2.2. Topological Features of Networks

The degree $k_{i}$ of the node i is defined as the number of sides connected to the node. In an undirected and unauthorized network, the mathematical formula for degree can be expressed as follows:

k_{i} = \sum_{j = 1}^{N} a_{i j}, (4)

where $a_{i j}$ is the element of connection matrix A and N is the total number of nodes. Then, we can get the average degree k of the whole network as follows:

k = \frac{1}{N} \sum_{i = 1}^{N} k_{i} (5)

The clustering coefficient is a coefficient that measures the degree of network aggregation, which can be formulated as follows:

C = \frac{1}{N} \sum_{i = 1}^{N} \frac{2 | e_{i} |}{k_{i} (k_{i} - 1)}, (6)

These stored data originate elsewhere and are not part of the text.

-- ==== Sys2Proof/Tests/Slice0.lean ====
section
/-! SUPPORT. Tests. Words are written out from the spec's encodings and expected results from
spec/95_test_vectors.md, whose id stands beside each; the last part shows for every statement with
hypotheses a state that meets them. -/

namespace Sys2Proof.Tests

open Sys2Proof.Machine

/-- A state that has loaded `bs` and moved the cursor to `p`. -/
def at_ (bs : List Byte) (p : Nat) : State := { State.reset.loaded bs with rpos := p }

/-- What a vector states of a step: the answer, RPOS, whether the read side is faulted, TX. -/
def seen (o : Host.Outcome State Fault Refusal) : Option (Option Response × Nat × RStatus × List Byte) :=
  match o with
  | .next t => some (t.answer, t.rpos, t.rstatus, t.tx)
  | .fault _ => none
  | .refused _ => none

/-- A read-side operation completed with the cursor at `p`. -/
def readDone (p : Nat) (r : Result) : Option (Option Response × Nat × RStatus × List Byte) :=
  some (some (.done r), p, .ok, [])

/-- A read-side operation faulted with the cursor at `p`. -/
def readFault (p : Nat) (f : FaultInfo) : Option (Option Response × Nat × RStatus × List Byte) :=
  some (some (.fault f), p, .fault f, [])

/-- From reset, an operation answered `r` and left TX as `w`. -/
def answers (r : Response) (w : List Byte) : Option (Option Response × Nat × RStatus × List Byte) :=
  some (some r, 0, .ok, w)

/-- Each transaction decodes to the instruction beside it. -/
def decodes (rows : List (Transaction × Instr)) : Bool :=
  rows.all fun row => (decode row.1).toOption == some row.2

/-! ## Well-formedness: a label of length 0 is not a label (30_encoding.md R58) -/

theorem test_label_zero_refused : (Instr.wireNameLabel 0).wf = false := by decide

theorem test_label_max_accepted : (Instr.wireNameLabel 63).wf = true := by decide

theorem test_record_length_refused :
    (Record.mk [0x61#8] .a .inet 1 4 [1, 2, 3]).wf = false := by decide

theorem test_message_count_refused :
    (Message.mk ⟨0, false, .query, false, false, false, false, 0, .noerror, 1, 0, 0, 0⟩ [] [] [] []).wf =
      false := by decide

theorem test_empty_name_refused : validName [] = false := by decide

theorem test_empty_segment_refused : validName [0x61#8, dot] = false := by decide

theorem test_long_segment_refused : validName (List.replicate 64 0x78#8) = false := by decide

/-! ## Decoding: one word for every constructor -/

/-- A header with every field at a value of its own. -/
def hdr1 : Header :=
  { id := 0x1234, qr := true, opcode := .status, aa := false, tc := true, rd := true, ra := false,
    z := 5, rcode := .nxdomain, qdcount := 1, ancount := 2, nscount := 3, arcount := 4 }

/-- Its operand carriage (log 1): numbers in wire order, a bit or a member's place in a byte. -/
def hdr1Bytes : List Byte :=
  [0x12#8, 0x34#8, 0x01#8, 0x02#8, 0x00#8, 0x01#8, 0x01#8, 0x00#8, 0x05#8, 0x03#8] ++
    [0x00#8, 0x01#8, 0x00#8, 0x02#8, 0x00#8, 0x03#8, 0x00#8, 0x04#8]

def q1 : Question := { qname := [0x61#8], qtype := .mx, qclass := .ch }

/-- Its operand carriage (log 1): 1 before each code and 0 after the last, then the members' places. -/
def q1Bytes : List Byte := [0x01#8, 0x61#8, 0x00#8, 0x0E#8, 0x02#8]

def r1 : Record :=
  { name := [0x62#8], type := .a, cls := .inet, ttl := 0x01020304, rdlength := 1, rdata := [0x7F#8] }

def r1Bytes : List Byte :=
  [0x01#8, 0x62#8, 0x00#8, 0x00#8, 0x00#8, 0x01#8, 0x02#8, 0x03#8, 0x04#8, 0x00#8, 0x01#8] ++
    [0x01#8, 0x7F#8, 0x00#8]

def m1 : Message := { hdr := hdr1, qd := [q1], an := [r1], ns := [], ar := [] }

def m1Bytes : List Byte :=
  hdr1Bytes ++ 0x01#8 :: q1Bytes ++ [0x00#8] ++ 0x01#8 :: r1Bytes ++ [0x00#8, 0x00#8, 0x00#8]

/-- The command codes of 30_encoding.md R52. -/
theorem test_decode_host_and_cursor : decodes
    [(⟨.command, [0x01#8]⟩, .reset),
     (⟨.command, [0x02#8, 0x01#8, 0xAB#8, 0x01#8, 0xCD#8, 0x00#8]⟩, .loadRx [0xAB#8, 0xCD#8]),
     (⟨.command, [0x03#8]⟩, .clearTx),
     (⟨.command, [0x10#8]⟩, .readU8),
     (⟨.command, [0x11#8]⟩, .readU16),
     (⟨.command, [0x12#8]⟩, .readU32),
     (⟨.command, [0x13#8, 0x01#8, 0x02#8]⟩, .readBytes 0x0102),
     (⟨.command, [0x14#8, 0x01#8, 0x02#8, 0x01#8, 0x01#8, 0x00#8]⟩, .setPosition 258),
     (⟨.command, [0x15#8]⟩, .readName)] = true := by decide

theorem test_decode_writer : decodes
    [(⟨.command, [0x20#8, 0x12#8, 0x34#8]⟩, .writeU16 0x1234),
     (⟨.command, [0x21#8, 0xDE#8, 0xAD#8, 0xBE#8, 0xEF#8]⟩, .writeU32 0xDEADBEEF),
     (⟨.command, [0x22#8, 0x01#8, 0x61#8, 0x00#8]⟩, .writeName [0x61#8])] = true := by decide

where $| e_{i} |$ represents the number of connected edges between nodes in the neighborhood of node i (i.e., the number of triangles formed by node i and other two nodes in its neighborhoods) and $k_{i}$ is the degree of node i. In general, the clustering coefficient of the network quantifies the connection between nodes in the network with $C \in [0,1]$ . If $C = 1$ , all points in the network are connected. If the value of C is relatively small, the network connection is loose.

3. Experimental Results

In this section, we combine the daily number of confirmed cases in Wuhan, South Korea, Russia, and Germany to build the networks and analyze the epidemic situation in the four regions through the topological characteristics of the networks.

3.1. Data Processing

We use the daily number of diagnoses from January 22, 2020 to May 16, 2020 as the data set. So, for each region, we can get the total number of diagnoses per day for 116 days. First, from (1), the data are processed to calculate the 115-day daily diagnosis growth rate for each region. Then, using a sliding window of 9 days and a step size of 1 day, the time series data are divided into 107 periods, and 107 networks are constructed with nine nodes in each period. Figure 2 shows the networks at the 43rd day of the four regions. The more connections the network has, the greater the change is of the 9-day growth rate. It should be emphasized that few connections cannot only indicate the control period of the disease but also the period of early outbreak.

FIGURE 2

FIGURE 2. Networks at the 43rd day of the four regions. The number of connections in the network reflects the change degree of nine-day growth rate.

3.2. Analysis of Network Topological Characteristics

We use the equations in Eqs (5) and (6) to calculate the average degree and clustering coefficient of each network, and the trend function is defined as $I = 0.5 C + 0.5 k$ combining the average degree and clustering coefficient. Taking Germany for example, Figure 3A shows the growth rate change chart of Germany in the first 80 days, and Figure 3B depicts the evolution of trend function. It can be seen from Figure 3A that the daily growth rate in the first 80 days has changed greatly, and it is difficult to find the regular pattern of epidemic development. However, it can be seen from Figure 3B that when the value of trend function is relatively large and stable, the epidemic situation has not been completely controlled. This situation can be seen from the data in the next few days. It shows that the network topology method proposed in this article is efficient for the analysis of epidemic situation.

FIGURE 3

FIGURE 3. Growth rate and the evolution of trend function of Germany.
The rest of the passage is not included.